Девочка с медвежьим сердцем - страница 22



Успокоившись, Мейкпис задалась вопросом, как она могла не заметить, что медведь пробрался к ней в голову. Может, постоянная тошнота и странные ощущения – это все оттого, что медведю нужно было место в ее сознании.

Он большой, если можно применить такое слово для описания чего-то призрачного. Теперь Мейкпис чувствовала его бездумную силу. Он, возможно, способен разрушить ее рассудок так же легко, как одной лапой перервать ей горло, если бы они встретились в жизни. Но он стал спокойнее, и она поняла, что его власть над ее телом немного ослабла. Теперь она, по крайней мере, могла глотать, расслабить плечи, шевелить пальцами.
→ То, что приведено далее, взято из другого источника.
/-- The largest k of 255 at most with 8 × 10 × log10 (a / b) of at least k − 1/2 (R188): 80 log10 r reaches k − 1/2 where r^160 reaches 10^(2k − 1). -/
def excessSteps (a b : Nat) : Nat :=
  if a = 0 then 0 else if b = 0 then 255
  else ((List.range 255).filter (fun k => decide (b ^ 160 * 10 ^ (2 * k + 1) ≤ a ^ 160))).length

/-- The spectral excess E of a power spectrum of 1,024 bins in steps of 0.125 dB (R188): total power over 1,024 times the median bin. -/
def spectralExcess (bins : List Nat) : Nat :=
  let middle (v : Nat) : Bool := decide ((bins.filter (fun b => decide (b < v))).length ≤ bins.length / 2 ∧ bins.length / 2 < (bins.filter (fun b => decide (b ≤ v))).length)
  excessSteps bins.sum (1024 * (bins.find? middle).getD 0)

/-- The C/N0 of the channels of port `p` that have carrier lock. -/
def lockedCn0 (s : State) (p : Nat) : List Nat :=
  ((gnssOn s p 1).filter (fun c => s.fb F.GNSS_CH_STATUS_carrier_lock c)).map (fun c => s.f F.GNSS_CH_STATUS_cn0 c)

/-- The C/N0 deficit D of port `p` in steps of 0.125 dB (R188); 0 when no channel has lock. -/
def cn0Deficit (s : State) (p : Nat) : Nat :=
  let cs := lockedCn0 s p
  if cs.isEmpty then 0
  else (roundRat (2 * (((s.f F.GNSS_PORT_CNREF_value p : Nat) : Rat) - ((cs.sum : Nat) : Rat) / ((cs.length : Nat) : Rat)))).toNat

/-- The active notches of port `p` with their width codes and centres in kHz (R187). -/
def activeNotches (s : State) (p : Nat) : List (Nat × Int) :=
  ((List.range 4).filter (fun j => s.fb F.GNSS_NOTCH_ST_active p j)).map (fun j => (s.f F.GNSS_NOTCH_width p j, s.fi F.GNSS_NOTCH_ST_centre p j))

/-- The minute's mean C/N0 ends (R188): GNSS_PORT_CNREF is the highest of the last 24 h. -/
def cnrefMinute (s : State) (p : Nat) : State :=
  let x := gnssPort s p
  if x.blocks < 60000 then s
  else
    let kept := x.minutes.filter (fun m => decide (s.ticks < m.1 + 54000000000000))
    let ms := if x.locked = 0 then kept else (s.ticks, (x.cn0Sum / x.locked + 128) / 256) :: kept
    let s := s.setF F.GNSS_PORT_CNREF_value (min 255 ((ms.map (fun m => m.2)).foldl max 0)) p
    setGnssPort s p { x with blocks := 0, locked := 0, cn0Sum := 0, minutes := ms }

/-- What a block of samples shows (R188, R204): clipping, the jamming indicator of the last 100 blocks, and the C/N0 of the minute. -/
def blockSeen (s : State) (p : Nat) (raw : List Nat) : State :=
  let enc := s.f F.GNSS_PORT_CFG_enc p
  let bins := Config.gnssSpectrum (activeNotches s p) (raw.map (decodeSample enc (s.fb F.GNSS_PORT_CFG_inv p)))
  let cs := lockedCn0 s p
  let x := gnssPort s p
  let jams := (min 255 (max (spectralExcess bins) (cn0Deficit s p)) :: x.jams).take 100
  let s := s.setF F.GNSS_PORT_STATUS_clip (blockClip enc raw) p
  let s := s.setF F.GNSS_PORT_STATUS_jam ((2 * jams.sum + jams.length) / (2 * jams.length)) p
  cnrefMinute (setGnssPort s p { x with jams := jams, blocks := x.blocks + 1, locked := x.locked + bit (!cs.isEmpty), cn0Sum := x.cn0Sum + 256 * cs.sum / max 1 cs.length }) p

/-- The measured sample rate differs from the declared one by more than 100 ppm (R183): `d` is what a block took in 2^-32 ticks. -/
def rateOff (d : Int) : Bool := decide (d < (625000 * 2 ^ 32 - d).natAbs * 10000)

/-- SAMPLE_EPOCH_MARK (R183, R184): after `ticks` SHCLK cycles a block of f_s / 1000 samples ends and the next begins. A clock more than 100 ppm off
breaks the path. -/
def execSampleEpochMark (port ticks : Nat) (b : BlockEnd) (s : State) : Host.Outcome State Fault Refusal :=
  let s := advance s ticks
  let x := gnssPort s port
  let fr : Int := (b.frac % 2 ^ 32 : Nat)
  if 3 ≤ port ∨ s.fb F.GNSS_PORT_CFG_enable port = false ∨ gnssP s ≠ 2 ∨ x.broken = true ∨ clocked s = false then .next s
  else match (if s.fb F.GNSS_PORT_STATUS_running port then x.marks.head? else none) with
    | none => .next (acqRefill (gnssMark s port ((x.marks.head?.map (fun m => m.sample + blockSamples s port)).getD 0) fr))
    | some m =>
      if rateOff ((s.ticks * 2 ^ 32 : Nat) + fr - m.place) then .next (gnssBreak (s.setB F.GNSS_PORT_STATUS_rate_bad true port) port)
      else .next (acqRefill (gnssMark (blockSeen s port b.raw) port (m.sample + blockSamples s port) fr))

/-- The sample rates of the ports of the RUNNING channels go beyond what the correlators sustain at the present pace (R186). -/
def correlatorsBehind (s : State) : Bool :=
  let load := ((List.range 3).map (fun p => (gnssOn s p 1).length * s.f F.GNSS_PORT_FS_f_s p)).sum
  decide (19200000 * min 40960 (13 * s.f F.PWR_PACE_STATUS_pace_index) < 40960 * load)

/-- SAMPLE_PATH_BREAK (R185, R186): the clock absent for 2 µs, its rate off, SHCLK absent, or the correlators behind, which they fall only under a load
that they cannot sustain. -/
def execSamplePathBreak (port : Nat) (why : PathBreak) (s : State) : Host.Outcome State Fault Refusal :=
  if 3 ≤ port ∨ gnssP s ≠ 2 ∨ s.fb F.GNSS_PORT_CFG_enable port = false then .next s
  else match why with
    | .clock => .next (gnssBreak (s.setB F.GNSS_PORT_STATUS_clk_present false port) port)
    | .rate => .next (gnssBreak (s.setB F.GNSS_PORT_STATUS_rate_bad true port) port)
    | .overrun => .next (if correlatorsBehind s then gnssBreak (s.setB F.GNSS_PORT_STATUS_overrun true port) port else s)
    | .shclk => .next (if s.hs.shclk then s else gnssBreak s port)

/-- SAMPLE_PATH_RECOVER (R185, R191, R202): at a block start, after `lost` whole blocks: the first mark is formed. -/
def execSamplePathRecover (port lost : Nat) (s : State) : Host.Outcome State Fault Refusal :=
  if 3 ≤ port ∨ (gnssPort s port).broken = false ∨ s.fb F.GNSS_PORT_CFG_enable port = false ∨ clocked s = false then .next s
  else
    let s := (s.setB F.GNSS_PORT_STATUS_rate_bad false port).setB F.GNSS_PORT_STATUS_overrun false port
    let s := s.inc .GNSS_PORT_LOST port lost
    .next (gnssMark s port (((gnssPort s port).marks.head?.map (fun m => m.sample + (lost + 1) * blockSamples s port)).getD 0) 0)

/-! ### Notches and jamming (R187, R188) -/

/-- A notch of port `p` is active within ±2 MHz of the carrier of channel `c` (R187). -/
def notchNear (s : State) (p c : Nat) : Bool :=
  s.f F.GNSS_CH_CFG_port c == p && (List.range 4).any (fun j => s.fb F.GNSS_NOTCH_ST_active p j &&
    decide ((s.f F.GNSS_PORT_LO_lo_hz p + 1000 * s.fi F.GNSS_NOTCH_ST_centre p j
      - gnssCarrier (s.f F.GNSS_CH_CFG_signal c) (s.fi F.GNSS_CH_CFG_glo_k c)).natAbs ≤ 2000000))

/-- NOTCH_CHANGE (R187): at the next 1 ms block the notch takes its configuration; `locked` and `centre` are the adaptive search's, within ±f_s / 2. -/
def execNotchChange (port notch : Nat) (locked : Bool) (centre : Int) (s : State) : Host.Outcome State Fault Refusal :=
  if 3 ≤ port ∨ 4 ≤ notch then .next s
  else
    let on := s.fb F.GNSS_NOTCH_enable port notch
    let ad := s.fb F.GNSS_NOTCH_adaptive port notch
    let half : Int := (s.f F.GNSS_PORT_FS_f_s port / 2 : Nat)
    let s := s.setB F.GNSS_NOTCH_ST_active (on && (!ad || locked)) port notch
    let s := s.setB F.GNSS_NOTCH_ST_locked (on && ad && locked) port notch
    .next (s.setI F.GNSS_NOTCH_ST_centre (if ad then max (-half) (min half centre) else s.fi F.GNSS_NOTCH_centre port notch) port notch)

/-- GNSS_JAM (R188): after `ticks` ticks, the averaged indicator above jam_thr sets the flag, at jam_thr − 16 or below it clears it. -/
def execGnssJam (port ticks : Nat) (s : State) : Host.Outcome State Fault Refusal :=
  let s := advance s ticks
  if 3 ≤ port then .next s
  else
    let v := s.f F.GNSS_PORT_STATUS_jam port
    let thr := s.f F.GNSS_PORT_CFG_jam_thr port
    let flag := s.fb F.GNSS_PORT_STATUS_jam_flag port
    if !flag && decide (thr < v) && thr != 255 then
      .next (logEvent (s.setB F.GNSS_PORT_STATUS_jam_flag true port) 4 0x0701 [(0, 1, port), (1, 1, v), (2, 1, 1)])
    else if flag && decide (v + 16 ≤ thr) then
      .next (logRec (s.setB F.GNSS_PORT_STATUS_jam_flag false port) 4 0x0701 [(0, 1, port), (1, 1, v)])
    else .next s

/-! ### Acquisition (R189, R205) -/

/-- GNSS_ACQ (R182, R189, R205). -/
def execGnssAcq (h : CmdHdr) (a : GnssAcqArgs) (s : State) : Host.Outcome State Fault Refusal :=
  if !h.mbz then .next (badArg s h 0x70)
  else if s.log.isolated.contains 11 then .next (complete s h 0x70 .hwFault [])
  else if 3 ≤ a.port then .next (complete s h 0x70 .notFound [])
  else if gnssUsable s a.port a.signal a.gloK = false ∨ a.svid = 0 ∨ 63 < a.svid ∨ (a.signal = 6 ∧ (a.gloK < -7 ∨ 6 < a.gloK))
      ∨ a.coherent = 0 ∨ 20 < a.coherent ∨ (a.signal = 2 ∧ a.coherent % 4 ≠ 0) ∨ a.count = 0 ∨ 64 < a.count ∨ 1 < a.mode ∨ 20000 < a.dopHalf
      ∨ (a.mode = 1 ∧ a.codeHalf = 0 ∧ a.dopHalf = 0) then .next (badArg s h 0x70)
  else if gnssP s ≠ 2 ∨ s.fb F.GNSS_PORT_STATUS_running a.port = false then .next (complete s h 0x70 .busy [])
  else if 16 ≤ s.gnss.acqQ.length then .next (complete s h 0x70 .noResource [])
  else .next { begins s h 0x70 with gnss := { s.gnss with acqQ := s.gnss.acqQ ++ [(some h, a)] } }

/-- GNSS_ACQ_DONE (R189, R205): the search at place `pos` of the queue ends; found above 2.5 times the mean. A search of firmware has no command to
complete. -/
def execGnssAcqDone (pos : Nat) (r : AcqResult) (s : State) : Host.Outcome State Fault Refusal :=
  match (if s.f F.PWR_RUN_run_state = 4 then none else s.gnss.acqQ[pos]?) with
  | none => .next s
  | some (h, a) =>
    let g := s.gnss
    let s := acqRefill { s with gnss := { g with acqQ := g.acqQ.eraseIdx pos } }
    if r.broke then .next (match h with
      | some h => finish s h 0x70 .timeout []
      | none => s)
    else
      let found := decide (640 < r.ratio)
      let id := g.nextAcq
      let done := if found then ⟨id, s.ticks, r.code, r.doppler, sampleUnits s a.port r.sample⟩ :: g.acqDone.filter (fun x => x.id != id) else g.acqDone
      let s := { s with gnss := { s.gnss with nextAcq := (id + 1) % 2 ^ 16, acqDone := done } }
      .next (match h with
        | some h =>
          let d := Dest.ring (cplOf s h)
          finish (sentTo s 0 d) h 0x70 .ok
            ([(0, 2, id), (2, 1, bit found), (3, 1, min 255 r.cn0), (4, 4, r.code % 2 ^ 32), (8, 4, twos 32 r.doppler), (12, 2, min 65535 r.ratio)]
              ++ slateLayout 16 (sampleSlate s a.port r.sample d))
        | none => s)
Мейкпис еще какое-то время собиралась с мужеством. И только потом открыла глаза, убедившись перед этим, что стоит спиной к окну. Для медведя решетка могла означать тюрьму, а она не хотела, чтобы он снова взбунтовался. Поэтому опустила глаза на собственные ладони. Позволила медведю их увидеть. Медленно согнула и разогнула пальцы, чтобы он знал: это ее единственные лапы. Позволила ему рассмотреть сорванные ногти, окровавленные кончики пальцев.

«Никаких когтей, медведь. Прости».

Легкое содрогание – похоже, медведь что-то почувствовал. Он нагнул голову Мейкпис и стал зализывать израненные пальцы.
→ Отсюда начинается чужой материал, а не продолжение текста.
/-- A TSE frame leaves port `p` (R219, R253): counted as one frame; where a TXD frame waits too, every eighth frame is a TXD frame. -/
def tseOut (s : State) (p bytes : Nat) (f : Pdu) : State :=
  let s := match txdReady s p with
    | some (r, c, n, i) => if 7 ≤ (port s p).tseRun then txdSend s p r c n i else s
    | none => s
  let run := if (txdReady s p).isSome then (port s p).tseRun + 1 else 0
  let s := setPort s p { port s p with tseRun := run }
  portCount (portCount (s.emit (.frame p f)) p 8 1) p 9 bytes

/-! ### Link states (R208, R211, R212, R17) -/

/-- The link of port `p` goes DOWN or DISABLED from where it is: LPI ends, a measurement is abandoned, frames in flight are lost. -/
def portLeave (s : State) (p : Nat) : State :=
  let s := { s with ports := { s.ports with gearQ := s.ports.gearQ.filter (fun q => q.2 != p) } }
  txtsAbort ((s.setB F.PORT_STATUS_lpi_tx false p).setB F.PORT_STATUS_lpi_rx false p) p

/-- Port `p` goes DOWN by `cause` (R208). -/
def portDown (s : State) (p cause : Nat) : State :=
  let st := portState s p
  if st = 0 then s
  else
    let s := s.setF F.PORT_STATUS_link_down_cause cause p
    let s := if st = 1 then s else portCount s p 11 1
    portSet (portLeave s p) p 1

/-- PORT_CFG_WRITE (R207, R208, R220). -/
def execPortCfgWrite (port_ : Nat) (value : Word) (s : State) : Host.Outcome State Fault Refusal :=
  if 4 ≤ port_ then .next (violation s)
  else
    let was := s.fb F.PORT_CFG_enable port_
    let dly := s.fb F.PORT_CFG_stats_reader port_
    let s := regWrite s ⟨.PORT_CFG, port_, 0⟩ value
    let s := if s.fb F.PORT_CFG_stats_reader port_ = dly then s else setPort s port_ { port s port_ with dlyFirst := !dly }
    let now := s.fb F.PORT_CFG_enable port_
    let s := if now && !was then portSet (if portRefReady s port_ then s else s.setF F.PORT_STATUS_link_down_cause 7 port_) port_ 1
      else if was && !now then
        let s := s.setF F.PORT_STATUS_link_down_cause 1 port_
        let s := portSet (portLeave s port_) port_ 0
        let s := s.setB F.PORT_STATUS_ref_on_ap0 false port_
        (List.range 64).foldl (fun t r =>
          if ringType t r == 2 && t.f F.HOST_RING_CFG_port r == port_ then abortChains t r (ring t r).txq.length else t) s
      else s
    .next (lpiCheckAll (dpEvalAll s))

/-- AP0's loss takes down every enabled port (R137, R208). -/
def portsAp0Lost (s : State) : State := (List.range 4).foldl (fun t p => portDown t p 5) s

/-- PORT_BLOCK_LOCK (R208, R212, R418): block lock after any training; without its reference the port stays DOWN with cause 7. A port that the
thermal limit holds down stays DOWN. -/
def execPortBlockLock (port_ : Nat) (s : State) : Host.Outcome State Fault Refusal :=
  if 4 ≤ port_ ∨ portState s port_ ≠ 1 ∨ (3 ≤ s.f F.PWR_RUN_therm_step ∧ timingRole s port_ = false) then .next s
  else if !portRefReady s port_ then .next (s.setF F.PORT_STATUS_link_down_cause 7 port_)
  else
    let s := (s.setB F.PORT_STATUS_cal_failed false port_).setB F.PORT_STATUS_ref_on_ap0 false port_
    .next (portCalibrate (setPort s port_ { port s port_ with fails := 0 }) port_)

/-- Auto-negotiation and training run only in the KR and CR modes (R206). -/
def modeTrains (s : State) (p : Nat) : Bool := [2, 4, 5].contains (s.f F.PORT_CFG_mode p)

/-- PORT_LINK_DOWN (R206, R208): signal or block lock lost, training failed, AP0 lost, or the thermal limit. -/
def execPortLinkDown (port_ cause : Nat) (s : State) : Host.Outcome State Fault Refusal :=
  if 4 ≤ port_ ∨ cause < 2 ∨ 6 < cause ∨ (cause = 4 ∧ modeTrains s port_ = false) then .next s else .next (portDown s port_ cause)

/-- The thermal limit takes down the ports without a timing role (R209). -/
def portThermal (s : State) : State :=
  (List.range 4).foldl (fun t p => if portState t p = 0 ∨ timingRole t p = true then t else portDown t p 6) s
Он животное и ничем ей не обязан. Он призрак, на которого нельзя положиться. Возможно, медведь лечил собственные раны. Но лизал он очень осторожно, словно покалеченного детеныша.


К тому времени, как в комнате появился молодой слуга с розгой, чтобы выпороть Мейкпис за то, что «выла, как язычник, и подняла переполох», девочка приняла решение. Она не предаст медведя…

Лорд Фелмотт говорил, что держать в голове буйствующий призрак опасно, и, возможно, это правда. Но она невзлюбила Овадию. Чувствовала себя под его взглядом, как мышь в царстве сов. Если она проговорится о медведе, лорд каким-то образом вырвет его из нее и уничтожит.

Конечно, рискованно хранить секреты от такого человека. Если он узнает, что Мейкпис что-то скрывает, ужасно разозлится и, верно, исполнит угрозу – выкинет ее на пустоши или отошлет в Бедлам, где она будет сидеть на цепи и каждый день терпеть порку. Но Мейкпис была рада, что никто не пришел на помощь, когда она кричала. Медведю ни разу в жизни не дали шанса на справедливость. Она все, что у него есть. А медведь – все, что есть у нее.

Поэтому она молчала, когда розга несколько раз со свистом обожгла плечи и спину. Боль была сильной, и Мейкпис знала, что останутся рубцы. Но зажмурилась и постаралась успокоить медведя. Если она выйдет из себя и начнет сопротивляться, как, видимо, делала все это время, рано или поздно кто-то может заподозрить, что в ней обосновался призрачный жилец.

– Знаешь ли, мне это совсем не по душе, – ханжески заметил молодой человек, и Мейкпис подумала, что он, возможно, верит в то, что говорит. – Но это ради твоего же блага.

Она заподозрила, что раньше он никогда ни над кем не имел столько власти.

После его ухода глаза у Мейкпис слезились, а спина горела, словно ее прижали к раскаленным прутьям. И эта боль вернула воспоминания, правда не ее собственные.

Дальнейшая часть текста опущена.